Зато я нашел — в хранившей запах отца кожаной шкатулке с оттисненной на крышке буквой «П» — памятный перстень выпускника отцовской средней школы, массивный, золотой, с синим квадратным камушком, крошечным «Д» (Демополис). Отец говорил, что по-гречески «Демополис» означает «где живут люди», — ему это нравилось, поскольку подразумевало всеобщее равенство. Я надел перстень (на большой палец, с других он сваливался) и решил, что буду носить его, поскольку собственного у меня, скорее всего, никогда не будет. Еще в шкатулке лежали золотые капитанские нашивки, наручные часы отца, синяя с белым нагрудная табличка с фамилией «Парсонс», его именные жетоны и бумажная коробочка с полученными им наградными лентами. В гардеробе висела военная форма, чистая, отглаженная — надевай хоть сейчас, — но, правда, без нашивок и лент. Я влез в китель. Он был слишком велик для меня и слишком тепл, чтобы ходить в нем по дому. Тем не менее, надев китель, я почувствовал себя человеком более значительным, и мне это ощущение понравилось. Буду носить его, когда вырасту, решил я. У отца, надевавшего его по утрам, перед тем как отправиться на базу, всякий раз повышалось настроение. И ведь было это всего несколько месяцев назад. Впрочем, то время ушло навсегда и теперь уже неважно, каким оно было — давним или недавним.
Бернер вытащила из гардероба темные шерстяные брюки мамы, которые та носила только зимой, и повертела их перед зеркалом гардеробной дверцы, как нечто очень смешное. Влезть в них сестра не смогла — они ей были сильно малы, однако натянуть на себя все равно попыталась. Следом она извлекла пару плоских туфелек из черной ткани, которые мама выписывала по почте, втиснула в них, наполовину, свои большие костлявые ступни и принялась разгуливать по спальне, шлепая об пол пятками и уверяя, что у нашей матери отсутствовало чувство стиля, что было неправдой. Просто стиль у нее был свой. Должно быть, мы уже поняли, что родители домой не вернутся. Если бы существовала какая-то вероятность того, что наша жизнь опять войдет в нормальную колею, мы не обряжались бы в одежду родителей, не посмеивались бы и не изображали их.

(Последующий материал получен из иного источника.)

/-- A command word that starts no operation is answered on port H (R75). -/
theorem fetchCommand_H_answers {w : CmdWord} {fr : Frame} {s : State} (hf : s.holdH = none)
    (h : s.life = .closed ∨ ∀ i, decodeWord w fr ≠ .ok i) : ∃ t, fetchCommand .H w fr s = .done t := by
  rcases fetchCommand_cases .H w fr s with ⟨hb, -⟩ | ⟨-, r, e⟩ | ⟨-, ho, i, hd, -⟩
  · simp [State.busy, hf] at hb
  · exact ⟨_, e⟩
  · rcases h with hc | hn
    · rw [ho] at hc
      cases hc
    · exact absurd hd (hn i)

/-- A command word that decodes starts its operation on a free port H of an open RFB (R75). -/
theorem fetchCommand_H_runs {w : CmdWord} {fr : Frame} {s : State} {i : Instr} (hf : s.holdH = none)
    (ho : s.life = .opened) (hd : decodeWord w fr = .ok i) :
    fetchCommand .H w fr s = .run i { s with port := .H } := by
  have hb : s.busy .H = false := by simp [State.busy, hf]
  simp [fetchCommand, hb, ho, hd]

/-- A reset inside an operation of port H: in the state the operation passes, or where it began (R215). -/
theorem step_ownerReset {s : State} {rest : List Input} {w : CmdWord} {fr : Frame} {k : Nat}
    (h : s.inputs = .ownerReset w fr k :: rest) (hf : s.holdH = none) :
    (s.life = .closed ∨ (∀ i, decodeWord w fr ≠ .ok i) →
      step s = .next (State.construct { s with inputs := rest })) ∧
    ∀ i, s.life = .opened → decodeWord w fr = .ok i →
      step s = .next ((passes i { s with inputs := rest, port := .H }).getD k
        { s with inputs := rest, port := .H }).construct := by
  refine ⟨fun hn => step_of_done ?_, fun i ho hd => step_of_done ?_⟩
  · obtain ⟨t, e⟩ := fetchCommand_H_answers (s := { s with inputs := rest }) hf hn
    rw [fetch_of_input h, fetchInput, fetchOwnerReset, e]
  · have e := fetchCommand_H_runs (s := { s with inputs := rest }) hf ho hd
    rw [fetch_of_input h, fetchInput, fetchOwnerReset, e]

/-- The states an operation on the bus or the pins passes are those in which it has done a closed first part of its
events (R215, R42; log entry 23). -/
theorem passes_partDone {i : Instr} (hb : Instr.atBoundary i = true) (s : State) :
    ∃ last r, exec i s = .next (last.respond r) ∧ (passes i s).getLast? = some last ∧
      (∀ u ∈ passes i s, ∃ done, PartDone s u done ∧ ownerEvents u.hist <+: ownerEvents last.hist) ∧
      ∀ done, wellBracketed done = true → ownerEvents s.hist ++ done <+: ownerEvents last.hist →
        done = [] ∨ ∃ u ∈ passes i s, PartDone s u done := by
  obtain ⟨r, es, he, hp, hs⟩ := passes_staged hb s
  have part : ∀ {u : State} {l m : List (List Event)}, es = l ++ m → OwnerRan s u l.flatten →
      PartDone s u l.flatten := fun hl g =>
    ⟨g.events, stretches_closed fun e h => hs.stretches e (by simp [hl, h]), g.replies, g.rest⟩
  have last : ownerEvents r.finish.2.hist = ownerEvents s.hist ++ es.flatten := hs.finish.events
  refine ⟨r.finish.2, r.finish.1, he, hp ▸ r.passes_getLast, fun u hu => ?_, fun done hd hpre => ?_⟩
  · obtain ⟨l, m, hl, g⟩ := hs.passed u (hp ▸ hu)
    refine ⟨l.flatten, part hl g, m.flatten, ?_⟩
    rw [last, g.events, hl, List.flatten_append, List.append_assoc]
  · rw [last, List.prefix_append_right_inj] at hpre
    obtain ⟨more, hmore⟩ := hpre
    obtain ⟨l, m, hl, rfl⟩ := stretches_part hs.stretches hmore.symm hd
    by_cases hnil : l = []
    · exact .inl (by rw [hnil]; rfl)
    · obtain ⟨u, hu, g⟩ := hs.passes_all l m hl hnil
      exact .inr ⟨u, hp ▸ hu, part hl g⟩

/-- Settles O59: a reset step constructs RFB anew, and the states it meets inside an operation are those passed. -/
theorem resetValues : Obligations.ResetValues := by
  refine ⟨fun s rest => ⟨fun h => ?_, fun w fr k h hf => ⟨fun hn => ?_, fun i ho hd => ?_⟩⟩,
    fun i s _ => ⟨fun hb => passes_still hb s, fun hb => passes_partDone hb s⟩⟩
  · exact ⟨_, step_of_done (fetch_of_input h), construct_from _⟩
  · exact ⟨_, (step_ownerReset h hf).1 hn, construct_from _⟩
  · exact ⟨_, (step_ownerReset h hf).2 i ho hd, construct_from _⟩

end Sys2Proof.Machine

/-! ## The history (R13, R23, R28, R42): how what the state records of it grows with it -/

namespace Sys2Proof.Machine

open Sys2Proof

theorem lastCsn_append (l m : List Event) : lastCsn (l ++ m) = (lastCsn m).or (lastCsn l) := by
  induction m using List.reverseRecOn with
  | nil => simp [lastCsn]
  | append_singleton m e ih =>
    rw [← List.append_assoc]
    cases e with
    | csn v => rw [lastCsn_csn, lastCsn_csn, Option.some_or]
    | _ => rw [lastCsn_snoc _ _ (by simp), lastCsn_snoc _ _ (by simp), ih]

theorem lastCe_append (l m : List Event) : lastCe (l ++ m) = (lastCe m).or (lastCe l) := by
  induction m using List.reverseRecOn with
  | nil => simp [lastCe]
  | append_singleton m e ih =>
    rw [← List.append_assoc]
    cases e with
    | ce v => rw [lastCe_ce, lastCe_ce, Option.some_or]
    | _ => rw [lastCe_snoc _ _ (by simp), lastCe_snoc _ _ (by simp), ih]

theorem wellBracketed_append {l m : List Event} (hl : wellBracketed l = true) (hm : Stretch m) :
    wellBracketed (l ++ m) = true := by
  have hf : l.foldl bracketStep (some false) = some false := of_decide_eq_true hl
  rw [wellBracketed, List.foldl_append, hf, hm.closed]
  rfl

/-- When a stretch of events follows and the record takes it in, the state still agrees with the history. By default
the record is the one the stretch's own events compute to. -/
theorem HistoryAgrees.append {s t : State} (h : HistoryAgrees s) {l : List Event} (hl : Stretch l)
    (hist : t.hist = s.hist ++ l := by rfl)
    (csn : t.csn = (lastCsn l).or s.csn := by rfl)
    (ce : t.ce = (lastCe l).or s.ce := by rfl)
    (busFault : t.busFault = (s.busFault || anyFailure l) := by exact (Bool.or_false _).symm)
    (drops : ∀ p : PipeNo, t.pipe[p].drops = s.pipe[p].drops + dropCount p l := by exact fun _ => rfl)
    (decFail : t.decFail = s.decFail + decodeFailureCount l := by rfl)
    (life : t.life = .closed ↔ s.life = .closed ∨ Event.close ∈ l := by simp) : HistoryAgrees t where
  brackets := hist ▸ wellBracketed_append h.brackets hl
  csn := by rw [csn, h.csn, hist, lastCsn_append]
  ce := by rw [ce, h.ce, hist, lastCe_append]
  busFault := by rw [busFault, h.busFault, hist, anyFailure_append]
  drops p := by rw [drops, h.drops, hist, dropCount_append]
  decFail := by rw [decFail, h.decFail, hist, decodeFailureCount_append]
  life := by rw [life, h.life, hist, List.mem_append]

/-! ### Brackets -/

theorem Event.isTransfer_cases {e : Event} (h : Event.isTransfer e = true) :
    (∃ o i, e = .xfer o i) ∨ ∃ o, e = .xferFail o := by
  cases e with
  | xfer o i => exact .inl ⟨o, i, rfl⟩
  | xferFail o => exact .inr ⟨o, rfl⟩
  | _ => cases h

theorem lastCsn_bracketEvents (c : Config) (body : List Event) : lastCsn (bracketEvents c body) = some .high := by
  rw [bracketEvents, lastCsn_append]
  rfl

section Transfers

variable {body : List Event} (h : ∀ e ∈ body, Event.isTransfer e = true) (c : Config)
include h

theorem lastCe_transfers : lastCe body = none := by
  induction body using List.reverseRecOn with
  | nil => rfl
  | append_singleton m e ih =>
    have he : ∀ v, e ≠ .ce v := by
      rintro v rfl
      cases h (.ce v) (by simp)
    rw [lastCe_snoc _ _ he, ih fun x hx => h x (by simp [hx])]

theorem lastCe_bracketEvents : lastCe (bracketEvents c body) = none := by
  rw [bracketEvents, lastCe_append, lastCe_append, lastCe_transfers h]
  rfl

theorem dropCount_bracketEvents (p : PipeNo) : dropCount p (bracketEvents c body) = 0 := by
  rw [bracketEvents, dropCount_append, dropCount_append,
    dropCount_transfers fun e he => Event.isTransfer_cases (h e he)]
  rfl

theorem decodeFailureCount_bracketEvents : decodeFailureCount (bracketEvents c body) = 0 := by
  rw [bracketEvents, decodeFailureCount_append, decodeFailureCount_append,
    decodeFailureCount_transfers fun e he => Event.isTransfer_cases (h e he)]
  rfl

theorem close_not_mem_bracketEvents : Event.close ∉ bracketEvents c body := by
  have hb : Event.close ∉ body := fun hm => Bool.false_ne_true (h _ hm)
  simp [bracketEvents, hb]

end Transfers

theorem anyFailure_bracketEvents (c : Config) (body : List Event) :
    anyFailure (bracketEvents c body) = anyFailure body := by
  simp [bracketEvents, anyFailure]

/-! ### Moves -/

/-- A change of a pipe record that leaves its count of drops alone is not in the history. -/
theorem HistoryAgrees.setPipe {s : State} (h : HistoryAgrees s) {p : PipeNo} {r : Pipe}
    (hr : r.drops = s.pipe[p].drops) : HistoryAgrees (s.setPipe p r) := by
  refine { h with drops := fun q => ?_ }
  by_cases hq : p = q
  · subst hq
    rw [State.setPipe_get, hr]
    exact h.drops p
  · rw [State.setPipe_get_ne hq]
    exact h.drops q

/-- A drop is counted on its own pipe and recorded (R136). -/
theorem HistoryAgrees.drop {s : State} (h : HistoryAgrees s) (p : PipeNo) (fr : Frame) :
    HistoryAgrees ((s.setPipe p s.pipe[p].countDrop).emit (.drop p fr)) := by
  refine h.append (.one (.drop p fr) rfl) (drops := fun q => ?_)
  rw [State.emit_pipe]
  by_cases hq : p = q
  · subst hq
    simp [Pipe.countDrop, dropCount]
  · rw [State.setPipe_get_ne hq]
    simp [dropCount, hq]

theorem HistoryAgrees.enqueue {s : State} (h : HistoryAgrees s) (p : PipeNo) (fr : Frame) :
    HistoryAgrees (Machine.enqueue p fr s).2 := by
  rcases enqueue_cases p fr s with ⟨-, e⟩ | ⟨-, e⟩ <;> rw [e]
  · exact h.setPipe rfl
  · exact h.drop p fr

theorem Move.keeps_historyAgrees (g : Bool) (s t : State) (h : HistoryAgrees s) (m : Move g s t) :
    HistoryAgrees t := by
  cases m with
  | bracket body now draws device hb _ =>
    refine h.append (.bracket s.cfg body hb) (csn := ?_) (ce := ?_) (busFault := ?_) (drops := fun p => ?_)
      (decFail := ?_) (life := ?_)
    · rw [lastCsn_bracketEvents, Option.some_or]
    · rw [lastCe_bracketEvents hb, Option.none_or]
    · rw [anyFailure_bracketEvents]
    · rw [dropCount_bracketEvents hb, Nat.add_zero]
    · rw [decodeFailureCount_bracketEvents hb, Nat.add_zero]
    · simp [close_not_mem_bracketEvents hb]
  | wait d => exact h.append (.one (.wait d) rfl)
  | ce l _ => exact h.append (.one (.ce l) rfl)
  | player a => exact h.append (.one (.player a) rfl)
  | decodeFailure fr => exact h.append (.one (.decodeFailure fr) rfl) (life := by simp [Machine.decodeFailure])
  | close _ => exact h.append (.one .close rfl)
  | copy p addr len aa dpl en _ => exact h.setPipe rfl
  | enqueue p fr _ => exact h.enqueue p fr
  | dequeue p => exact h.setPipe rfl
  | release p | holdRecvw p _ _ | cancel p _ => cases p <;> exact { h with }
  | _ => exact { h with }

/-- A reset keeps what belongs to the environment, which the invariant does not speak of. -/
theorem historyAgrees_construct (u : State) : HistoryAgrees u.construct := { historyAgrees_resetFor u.cfg with }

/-- Settles O54: every move keeps the agreement, and a reset meets it. -/
theorem historyAgreesKept : Obligations.HistoryAgreesKept := fun _ _ hs h =>
  step_keeps Move.keeps_historyAgrees (fun u _ => historyAgrees_construct u) hs h

end Sys2Proof.Machine

/-! ## The bytes of a register access (R43 to R45) -/

namespace Sys2Proof

open Machine

theorem assemble_byte_bit {l : List Byte} {i j : Nat} {b : Byte} (hb : l[i]? = some b) (hi : i < 5) (hj : j < 8) :
    (assemble l).getLsbD (8 * i + j) = b.getLsbD j := by
  have hdiv : (8 * i + j) / 8 = i := by omega
  have hmod : (8 * i + j) % 8 = j := by omega
  rw [assemble_bit l _ (by omega), hdiv, hmod, hb, Option.getD_some]

theorem assemble_toBytes {n : Nat} {v : Raw} (hv : v.toNat < 2 ^ (8 * n)) : assemble (toBytes n v) = v := by
  refine BitVec.eq_of_getLsbD_eq fun k hk => ?_
  rw [assemble_bit _ k hk]
  by_cases hn : k / 8 < n
  · obtain ⟨b, hb, hbit⟩ := toBytes_bit n v (k / 8) (k % 8) hn (by omega)
    rw [hb, Option.getD_some, hbit, Nat.div_add_mod]
  · have beyond : v.getLsbD k = false :=
      Nat.testBit_lt_two_pow (lt_of_lt_of_le hv (Nat.pow_le_pow_right (by omega) (by omega)))
    rw [List.getElem?_eq_none (by rw [toBytes_length]; omega), beyond]
    exact BitVec.getLsbD_zero

theorem Config.addrOf_tab {c : Config} {k : Nat} {r : RegDesc} (h : c.table[k]? = some r) :
    c.addrOf (.tab k) = r.addr := by simp [Config.addrOf, h]

theorem Config.readCommand_of_lookup {c : Config} {addr : Nat} {b : Byte} (h : c.rcmd.lookup addr = some b) :
    c.readCommand addr = b := by rw [Config.readCommand, h, Option.getD_some]

theorem Config.writeCommand_of_lookup {c : Config} {addr : Nat} {b : Byte} (h : c.wcmd.lookup addr = some b) :
    c.writeCommand addr = b := by rw [Config.writeCommand, h, Option.getD_some]

/-- Settles O8, function by function: the data bytes both ways, then the register's address, width and bytes. -/
theorem registerBytesOnTheBus : Obligations.RegisterBytesOnTheBus := by
  refine ⟨fun n v => ⟨toBytes_length n v, toBytes_bit n v⟩, fun _ _ _ _ => assemble_byte_bit, assemble_lt,
    fun _ _ _ => assemble_toBytes, fun c n v => ⟨?table, ?rxAddr, ?txAddr, ?rxPw,
      fun _ => Config.readCommand_of_lookup, fun _ => Config.writeCommand_of_lookup, readBytes_eq c n,
      writeBytes_eq c n v⟩⟩
  case table =>
    rintro k r rfl hr
    refine ⟨Config.addrOf_tab hr, ?_⟩
    rw [Config.bytesOf_tab hr]
    cases r.width <;> rfl
  case rxAddr => rintro p rfl; exact ⟨rfl, rfl⟩
  case txAddr => rintro rfl; exact ⟨rfl, rfl⟩
  case rxPw => rintro p rfl; exact ⟨rfl, rfl⟩

end Sys2Proof

/-! ## Turns of other agents, as steps and inside an operation (R57, R165, R204) -/

namespace Sys2Proof.Machine

open Sys2Proof

/-- An operation that a consumer, or the decoder, runs does as a step what it does inside an operation of port H. -/
theorem exec_of_onPortC {i : Instr} (h : i.onPortC = true) (s : State) : exec i s = .next (guestEffect i s) := by
  cases i with
  | hasdata | recv | recvw => rfl
  | _ => cases h

theorem exec_of_wire {i : Instr} (h : (∃ x, i = .volume x) ∨ (∃ x, i = .play x) ∨ ∃ x, i = .track x) (s : State) :
    exec i s = .next (guestEffect i s) := by
  rcases h with ⟨x, rfl⟩ | ⟨x, rfl⟩ | ⟨x, rfl⟩ <;> rfl

/-- What the turn of an agent other than the owner comes to. -/
theorem fetchAct_cases (a : Act) (s : State) :
    (∃ t, fetchAct a s = .done t) ∨
    (∃ i t, fetchAct a s = .run i t ∧ exec i t = .next (guestEffect i t)) ∨
    fetchAct a s = .refuse (.portBusy .C) := by
  cases a with
  | consumer word =>
    rcases fetchCommand_C word s with ⟨r, e⟩ | ⟨r, e⟩ | ⟨i, hi, e⟩
    · rcases fetchCommand_cases .C word [] s with ⟨-, busy⟩ | ⟨-, _, answered⟩ | ⟨-, -, i, -, runs⟩
      · exact .inr (.inr busy)
      · cases e.symm.trans answered
      · cases e.symm.trans runs
    · exact .inl ⟨_, e⟩
    · exact .inr (.inl ⟨i, _, e, exec_of_onPortC hi _⟩)
  | decoder =>
    rcases fetchDecoder_moves false s with ⟨t, e, -⟩ | ⟨i, dp, e, -, hi⟩
    · exact .inl ⟨t, e⟩
    · exact .inr (.inl ⟨i, _, e, exec_of_wire hi _⟩)
  | pollC | time | cancel => exact .inl ⟨_, rfl⟩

Сразу после девяти кто-то постучал в нашу переднюю дверь. Мы, разумеется, подумали, что это полицейские, и выключили в спальне свет. Я, не сняв кителя, на карачках пополз по коридору к кухне — так никто меня сквозь застекленную переднюю дверь увидеть не смог бы. Добравшись до кухонного окна, я выглянул поверх подоконника в темный двор, где висела над кронами деревьев луна, и увидел в свете фонарей баскетбольный щит на другой стороне улицы, его тень. Увидел я и стоявшего на нашей бетонной дорожке Руди Паттерсона, высокого, длиннорукого, глядевшего в небо, — он курил, держа в руке большой бумажный пакет, ожидая, когда мы его впустим, и разговаривая с кем-то, кого я не видел. А может, просто напевая. Свет на веранде не горел.
Я понял, зачем он пришел, — забрать Бернер, как у них было задумано. И в результате я останусь дома один — расхлебывать все, что еще случится, и непонятно как добывать себе пропитание. А они тем временем покатят в Солт-Лейк или в Сан-Франциско. Так решила сестра. Что мне предпринять, я не понимал, но в дом пускать его не собирался. Мне хотелось, чтобы дверь так и оставалась запертой, а Бернер меня не покинула. Я не считал, что, если она сбежит, жизнь ее станет легче. То же относилось и к моей жизни.
Сестра между тем подошла — похоже, ей было все равно, увидят ее или нет, — к двери кухни и спросила:
— Кто это там?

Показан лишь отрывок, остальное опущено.